Monday is the start of Fashion Revolution Week. The seventh year in which the charity ask us to challenge our favourite fashion brands with the question #whomademyclothes? Fashion Revolution was established in 2013 a year after the Rana Plaza disaster that killed 1138 garment workers in Bangladesh. Since then charity have been campaigning globally against the human and environmental consequences of the fashion industry. Encouraging brands to change their practices to a more transparent and circular model.
Our original plan was to host a variety of clothes mending workshops but the pandemic put a stop to this. We took comfort from the below quote, taken from a Fashion Revolution newsletter we received soon after we were asked to stay in our homes to protect lives.
The coronavirus pandemic will lead to a massive behavioural shift and an inevitable slowing down of consumption. As we always say, the most sustainable clothes are the ones already in our wardrobes so we can start, as so many of us already are, by looking after the clothes we have, sewing on buttons, repairing hems, darning holes.…Fashion Revolution, March 2020
Fast Fashion Therapy was created as a response to another overwhelming problem, climate change and the lack of sustainability in the fashion industry. We have taken on the challenge set by Fashion Revolution and have launched our workshops and repair cafes online via interactive call and video tutorials. Now, more than ever it is important to question fashion brands on their practices, here is how you can get involved:
Five Ways to Be Part of Fashion Revolution Week
1) Become an activist: Choose your favourite piece of clothing. Text, email and write a letter to the brand on the label using the hashtag #whomademyclothes? – find more tips and resources on how to approach the fashion brand effectively on Fashion Revolution’s website. Including downloadable posters and kits. Don’t give up, keep contacting the brand until you get an answer. Keep the message positive and professional.
2) Learn how clothes are made: Creating a 3D garment from a flat piece of fabric is no mean feat. Understanding the construction of clothes enables us to value them and appreciate that clothes shouldn’t be cheap. We respect the skill required and can campaign for garment workers to be paid a living wage. We are not suggesting everyone makes their own clothes (although it is fun!) but how about watching The Great British Sewing Bee? Starting next week, watch one episode to appreciate how difficult it is to make a simple garment. Judge Patrick Grant hosts a BBC Radio documentary ‘Making Fashion Sustainable‘, which is a good introduction to the complexity of fashion supply chains.

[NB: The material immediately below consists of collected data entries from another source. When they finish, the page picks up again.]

/-! ### raiseError: the fields it never writes -/

@[simp] theorem raiseError_ctrl (code : ErrCode) (info : BitVec 10) (s : State) : (raiseError code info s).ctrl = s.ctrl := by unfold raiseError; split <;> rfl
@[simp] theorem raiseError_done (code : ErrCode) (info : BitVec 10) (s : State) : (raiseError code info s).done = s.done := by unfold raiseError; split <;> rfl
@[simp] theorem raiseError_cmdovr (code : ErrCode) (info : BitVec 10) (s : State) : (raiseError code info s).cmdovr = s.cmdovr := by unfold raiseError; split <;> rfl
@[simp] theorem raiseError_inovr (code : ErrCode) (info : BitVec 10) (s : State) : (raiseError code info s).inovr = s.inovr := by unfold raiseError; split <;> rfl
@[simp] theorem raiseError_arg0 (code : ErrCode) (info : BitVec 10) (s : State) : (raiseError code info s).arg0 = s.arg0 := by unfold raiseError; split <;> rfl
@[simp] theorem raiseError_arg1 (code : ErrCode) (info : BitVec 10) (s : State) : (raiseError code info s).arg1 = s.arg1 := by unfold raiseError; split <;> rfl
@[simp] theorem raiseError_arg2 (code : ErrCode) (info : BitVec 10) (s : State) : (raiseError code info s).arg2 = s.arg2 := by unfold raiseError; split <;> rfl
@[simp] theorem raiseError_root (code : ErrCode) (info : BitVec 10) (s : State) : (raiseError code info s).root = s.root := by unfold raiseError; split <;> rfl
@[simp] theorem raiseError_bitcnt (code : ErrCode) (info : BitVec 10) (s : State) : (raiseError code info s).bitcnt = s.bitcnt := by unfold raiseError; split <;> rfl
@[simp] theorem raiseError_bitsin (code : ErrCode) (info : BitVec 10) (s : State) : (raiseError code info s).bitsin = s.bitsin := by unfold raiseError; split <;> rfl
@[simp] theorem raiseError_ct (code : ErrCode) (info : BitVec 10) (s : State) : (raiseError code info s).ct = s.ct := by unfold raiseError; split <;> rfl
@[simp] theorem raiseError_node (code : ErrCode) (info : BitVec 10) (s : State) : (raiseError code info s).node = s.node := by unfold raiseError; split <;> rfl
@[simp] theorem raiseError_inq (code : ErrCode) (info : BitVec 10) (s : State) : (raiseError code info s).inq = s.inq := by unfold raiseError; split <;> rfl
@[simp] theorem raiseError_outq (code : ErrCode) (info : BitVec 10) (s : State) : (raiseError code info s).outq = s.outq := by unfold raiseError; split <;> rfl
@[simp] theorem raiseError_msbfL (code : ErrCode) (info : BitVec 10) (s : State) : (raiseError code info s).msbfL = s.msbfL := by unfold raiseError; split <;> rfl
@[simp] theorem raiseError_curBits (code : ErrCode) (info : BitVec 10) (s : State) : (raiseError code info s).curBits = s.curBits := by unfold raiseError; split <;> rfl
@[simp] theorem raiseError_curLen (code : ErrCode) (info : BitVec 10) (s : State) : (raiseError code info s).curLen = s.curLen := by unfold raiseError; split <;> rfl
@[simp] theorem raiseError_curPos (code : ErrCode) (info : BitVec 10) (s : State) : (raiseError code info s).curPos = s.curPos := by unfold raiseError; split <;> rfl
@[simp] theorem raiseError_curLast (code : ErrCode) (info : BitVec 10) (s : State) : (raiseError code info s).curLast = s.curLast := by unfold raiseError; split <;> rfl
@[simp] theorem raiseError_oacc (code : ErrCode) (info : BitVec 10) (s : State) : (raiseError code info s).oacc = s.oacc := by unfold raiseError; split <;> rfl
@[simp] theorem raiseError_ocnt (code : ErrCode) (info : BitVec 10) (s : State) : (raiseError code info s).ocnt = s.ocnt := by unfold raiseError; split <;> rfl
@[simp] theorem raiseError_iacc (code : ErrCode) (info : BitVec 10) (s : State) : (raiseError code info s).iacc = s.iacc := by unfold raiseError; split <;> rfl
@[simp] theorem raiseError_icnt (code : ErrCode) (info : BitVec 10) (s : State) : (raiseError code info s).icnt = s.icnt := by unfold raiseError; split <;> rfl
@[simp] theorem raiseError_ptr (code : ErrCode) (info : BitVec 10) (s : State) : (raiseError code info s).ptr = s.ptr := by unfold raiseError; split <;> rfl
@[simp] theorem raiseError_pending (code : ErrCode) (info : BitVec 10) (s : State) : (raiseError code info s).pending = s.pending := by unfold raiseError; split <;> rfl
@[simp] theorem raiseError_replies (code : ErrCode) (info : BitVec 10) (s : State) : (raiseError code info s).replies = s.replies := by unfold raiseError; split <;> rfl

/-! ### packBit: the fields it never writes -/

@[simp] theorem packBit_ctrl (x : Bool) (s : State) : (packBit x s).ctrl = s.ctrl := by unfold packBit; dsimp only; split <;> rfl
@[simp] theorem packBit_done (x : Bool) (s : State) : (packBit x s).done = s.done := by unfold packBit; dsimp only; split <;> rfl
@[simp] theorem packBit_err (x : Bool) (s : State) : (packBit x s).err = s.err := by unfold packBit; dsimp only; split <;> rfl
@[simp] theorem packBit_cmdovr (x : Bool) (s : State) : (packBit x s).cmdovr = s.cmdovr := by unfold packBit; dsimp only; split <;> rfl
@[simp] theorem packBit_inovr (x : Bool) (s : State) : (packBit x s).inovr = s.inovr := by unfold packBit; dsimp only; split <;> rfl
@[simp] theorem packBit_iend (x : Bool) (s : State) : (packBit x s).iend = s.iend := by unfold packBit; dsimp only; split <;> rfl
@[simp] theorem packBit_errcode (x : Bool) (s : State) : (packBit x s).errcode = s.errcode := by unfold packBit; dsimp only; split <;> rfl
@[simp] theorem packBit_arg0 (x : Bool) (s : State) : (packBit x s).arg0 = s.arg0 := by unfold packBit; dsimp only; split <;> rfl
@[simp] theorem packBit_arg1 (x : Bool) (s : State) : (packBit x s).arg1 = s.arg1 := by unfold packBit; dsimp only; split <;> rfl
@[simp] theorem packBit_arg2 (x : Bool) (s : State) : (packBit x s).arg2 = s.arg2 := by unfold packBit; dsimp only; split <;> rfl
@[simp] theorem packBit_root (x : Bool) (s : State) : (packBit x s).root = s.root := by unfold packBit; dsimp only; split <;> rfl
@[simp] theorem packBit_bitcnt (x : Bool) (s : State) : (packBit x s).bitcnt = s.bitcnt := by unfold packBit; dsimp only; split <;> rfl
@[simp] theorem packBit_bitsin (x : Bool) (s : State) : (packBit x s).bitsin = s.bitsin := by unfold packBit; dsimp only; split <;> rfl
@[simp] theorem packBit_errinfo (x : Bool) (s : State) : (packBit x s).errinfo = s.errinfo := by unfold packBit; dsimp only; split <;> rfl
@[simp] theorem packBit_ct (x : Bool) (s : State) : (packBit x s).ct = s.ct := by unfold packBit; dsimp only; split <;> rfl
@[simp] theorem packBit_node (x : Bool) (s : State) : (packBit x s).node = s.node := by unfold packBit; dsimp only; split <;> rfl
@[simp] theorem packBit_inq (x : Bool) (s : State) : (packBit x s).inq = s.inq := by unfold packBit; dsimp only; split <;> rfl
@[simp] theorem packBit_phase (x : Bool) (s : State) : (packBit x s).phase = s.phase := by unfold packBit; dsimp only; split <;> rfl
@[simp] theorem packBit_msbfL (x : Bool) (s : State) : (packBit x s).msbfL = s.msbfL := by unfold packBit; dsimp only; split <;> rfl
@[simp] theorem packBit_curBits (x : Bool) (s : State) : (packBit x s).curBits = s.curBits := by unfold packBit; dsimp only; split <;> rfl
@[simp] theorem packBit_curLen (x : Bool) (s : State) : (packBit x s).curLen = s.curLen := by unfold packBit; dsimp only; split <;> rfl
@[simp] theorem packBit_curPos (x : Bool) (s : State) : (packBit x s).curPos = s.curPos := by unfold packBit; dsimp only; split <;> rfl
@[simp] theorem packBit_curLast (x : Bool) (s : State) : (packBit x s).curLast = s.curLast := by unfold packBit; dsimp only; split <;> rfl
@[simp] theorem packBit_iacc (x : Bool) (s : State) : (packBit x s).iacc = s.iacc := by unfold packBit; dsimp only; split <;> rfl
@[simp] theorem packBit_icnt (x : Bool) (s : State) : (packBit x s).icnt = s.icnt := by unfold packBit; dsimp only; split <;> rfl
@[simp] theorem packBit_ptr (x : Bool) (s : State) : (packBit x s).ptr = s.ptr := by unfold packBit; dsimp only; split <;> rfl
@[simp] theorem packBit_pending (x : Bool) (s : State) : (packBit x s).pending = s.pending := by unfold packBit; dsimp only; split <;> rfl
@[simp] theorem packBit_replies (x : Bool) (s : State) : (packBit x s).replies = s.replies := by unfold packBit; dsimp only; split <;> rfl

/-! ### loadByte: the fields it never writes -/

@[simp] theorem loadByte_ctrl (s : State) : (loadByte s).ctrl = s.ctrl := by unfold loadByte; split <;> rfl
@[simp] theorem loadByte_done (s : State) : (loadByte s).done = s.done := by unfold loadByte; split <;> rfl
@[simp] theorem loadByte_err (s : State) : (loadByte s).err = s.err := by unfold loadByte; split <;> rfl
@[simp] theorem loadByte_cmdovr (s : State) : (loadByte s).cmdovr = s.cmdovr := by unfold loadByte; split <;> rfl
@[simp] theorem loadByte_inovr (s : State) : (loadByte s).inovr = s.inovr := by unfold loadByte; split <;> rfl
@[simp] theorem loadByte_iend (s : State) : (loadByte s).iend = s.iend := by unfold loadByte; split <;> rfl
@[simp] theorem loadByte_errcode (s : State) : (loadByte s).errcode = s.errcode := by unfold loadByte; split <;> rfl
@[simp] theorem loadByte_arg0 (s : State) : (loadByte s).arg0 = s.arg0 := by unfold loadByte; split <;> rfl
@[simp] theorem loadByte_arg1 (s : State) : (loadByte s).arg1 = s.arg1 := by unfold loadByte; split <;> rfl
@[simp] theorem loadByte_arg2 (s : State) : (loadByte s).arg2 = s.arg2 := by unfold loadByte; split <;> rfl
@[simp] theorem loadByte_root (s : State) : (loadByte s).root = s.root := by unfold loadByte; split <;> rfl
@[simp] theorem loadByte_bitcnt (s : State) : (loadByte s).bitcnt = s.bitcnt := by unfold loadByte; split <;> rfl
@[simp] theorem loadByte_bitsin (s : State) : (loadByte s).bitsin = s.bitsin := by unfold loadByte; split <;> rfl
@[simp] theorem loadByte_errinfo (s : State) : (loadByte s).errinfo = s.errinfo := by unfold loadByte; split <;> rfl
@[simp] theorem loadByte_ct (s : State) : (loadByte s).ct = s.ct := by unfold loadByte; split <;> rfl
@[simp] theorem loadByte_node (s : State) : (loadByte s).node = s.node := by unfold loadByte; split <;> rfl
@[simp] theorem loadByte_outq (s : State) : (loadByte s).outq = s.outq := by unfold loadByte; split <;> rfl
@[simp] theorem loadByte_phase (s : State) : (loadByte s).phase = s.phase := by unfold loadByte; split <;> rfl
@[simp] theorem loadByte_msbfL (s : State) : (loadByte s).msbfL = s.msbfL := by unfold loadByte; split <;> rfl
@[simp] theorem loadByte_curBits (s : State) : (loadByte s).curBits = s.curBits := by unfold loadByte; split <;> rfl
@[simp] theorem loadByte_curLen (s : State) : (loadByte s).curLen = s.curLen := by unfold loadByte; split <;> rfl
@[simp] theorem loadByte_curPos (s : State) : (loadByte s).curPos = s.curPos := by unfold loadByte; split <;> rfl
@[simp] theorem loadByte_curLast (s : State) : (loadByte s).curLast = s.curLast := by unfold loadByte; split <;> rfl
@[simp] theorem loadByte_oacc (s : State) : (loadByte s).oacc = s.oacc := by unfold loadByte; split <;> rfl
@[simp] theorem loadByte_ocnt (s : State) : (loadByte s).ocnt = s.ocnt := by unfold loadByte; split <;> rfl
@[simp] theorem loadByte_ptr (s : State) : (loadByte s).ptr = s.ptr := by unfold loadByte; split <;> rfl
@[simp] theorem loadByte_pending (s : State) : (loadByte s).pending = s.pending := by unfold loadByte; split <;> rfl
@[simp] theorem loadByte_replies (s : State) : (loadByte s).replies = s.replies := by unfold loadByte; split <;> rfl

/-! ### consumeBit: the fields it never writes -/

@[simp] theorem consumeBit_ctrl (s : State) : (consumeBit s).ctrl = s.ctrl := by simp [consumeBit, nextBit]
@[simp] theorem consumeBit_done (s : State) : (consumeBit s).done = s.done := by simp [consumeBit, nextBit]
@[simp] theorem consumeBit_err (s : State) : (consumeBit s).err = s.err := by simp [consumeBit, nextBit]
@[simp] theorem consumeBit_cmdovr (s : State) : (consumeBit s).cmdovr = s.cmdovr := by simp [consumeBit, nextBit]
@[simp] theorem consumeBit_inovr (s : State) : (consumeBit s).inovr = s.inovr := by simp [consumeBit, nextBit]
@[simp] theorem consumeBit_iend (s : State) : (consumeBit s).iend = s.iend := by simp [consumeBit, nextBit]
@[simp] theorem consumeBit_errcode (s : State) : (consumeBit s).errcode = s.errcode := by simp [consumeBit, nextBit]
@[simp] theorem consumeBit_arg0 (s : State) : (consumeBit s).arg0 = s.arg0 := by simp [consumeBit, nextBit]
@[simp] theorem consumeBit_arg1 (s : State) : (consumeBit s).arg1 = s.arg1 := by simp [consumeBit, nextBit]
@[simp] theorem consumeBit_arg2 (s : State) : (consumeBit s).arg2 = s.arg2 := by simp [consumeBit, nextBit]
@[simp] theorem consumeBit_root (s : State) : (consumeBit s).root = s.root := by simp [consumeBit, nextBit]
@[simp] theorem consumeBit_bitcnt (s : State) : (consumeBit s).bitcnt = s.bitcnt := by simp [consumeBit, nextBit]
@[simp] theorem consumeBit_errinfo (s : State) : (consumeBit s).errinfo = s.errinfo := by simp [consumeBit, nextBit]
@[simp] theorem consumeBit_ct (s : State) : (consumeBit s).ct = s.ct := by simp [consumeBit, nextBit]
@[simp] theorem consumeBit_node (s : State) : (consumeBit s).node = s.node := by simp [consumeBit, nextBit]
@[simp] theorem consumeBit_outq (s : State) : (consumeBit s).outq = s.outq := by simp [consumeBit, nextBit]
@[simp] theorem consumeBit_phase (s : State) : (consumeBit s).phase = s.phase := by simp [consumeBit, nextBit]
@[simp] theorem consumeBit_msbfL (s : State) : (consumeBit s).msbfL = s.msbfL := by simp [consumeBit, nextBit]
@[simp] theorem consumeBit_curBits (s : State) : (consumeBit s).curBits = s.curBits := by simp [consumeBit, nextBit]
@[simp] theorem consumeBit_curLen (s : State) : (consumeBit s).curLen = s.curLen := by simp [consumeBit, nextBit]
@[simp] theorem consumeBit_curPos (s : State) : (consumeBit s).curPos = s.curPos := by simp [consumeBit, nextBit]
@[simp] theorem consumeBit_curLast (s : State) : (consumeBit s).curLast = s.curLast := by simp [consumeBit, nextBit]
@[simp] theorem consumeBit_oacc (s : State) : (consumeBit s).oacc = s.oacc := by simp [consumeBit, nextBit]
@[simp] theorem consumeBit_ocnt (s : State) : (consumeBit s).ocnt = s.ocnt := by simp [consumeBit, nextBit]
@[simp] theorem consumeBit_ptr (s : State) : (consumeBit s).ptr = s.ptr := by simp [consumeBit, nextBit]
@[simp] theorem consumeBit_pending (s : State) : (consumeBit s).pending = s.pending := by simp [consumeBit, nextBit]
@[simp] theorem consumeBit_replies (s : State) : (consumeBit s).replies = s.replies := by simp [consumeBit, nextBit]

3) Mend your clothes: Go through your wardrobe and pull out the items you are not wearing because they need mending. Or maybe they don’t fit correctly and need altering? It is time to start tackling that pile of mending. We have ‘how to’ videos on this site to help you mend your clothes. New tutorials are posted every week. Or if you need some one-to-one help we are running 1:1 appointments for a virtual repair cafe. £2.50 from the ticket price will be donated to Fashion Revolution, Refuge and The Trussell Trust.
4) Take part in a virtual event: Next week, sustainable fashion companies will come together to debate the effects of the fast fashion industry on climate change and modern slavery. There are hundreds of events taking place around the world. We are joining Ethical Brands for Fashion Revolution (a week long event) and Fashion Question Time on 24th April. Search ‘Fashion Revolution’ in Eventbrite for the full list of events.
5) Consider the future: This is our opportunity to make a change. We all need to consume less to prevent further climate change. Yet millions of garment workers have lost their jobs due to orders from retailers being cancelled due to Covid-19. Fashion Revolution state: ‘If we do nothing, the fashion industry will simply return to business as usual when this is all over. Instead, let’s come together as a revolution and build a new system that values the wellbeing of people and planet over profit.’ How will your buying patterns change? Jen Gale at Sustainable(ish) recommends we become ‘conscious consumers’. Lauren Bravo has lots of practical tips in her book, How to Break up with Fast Fashion.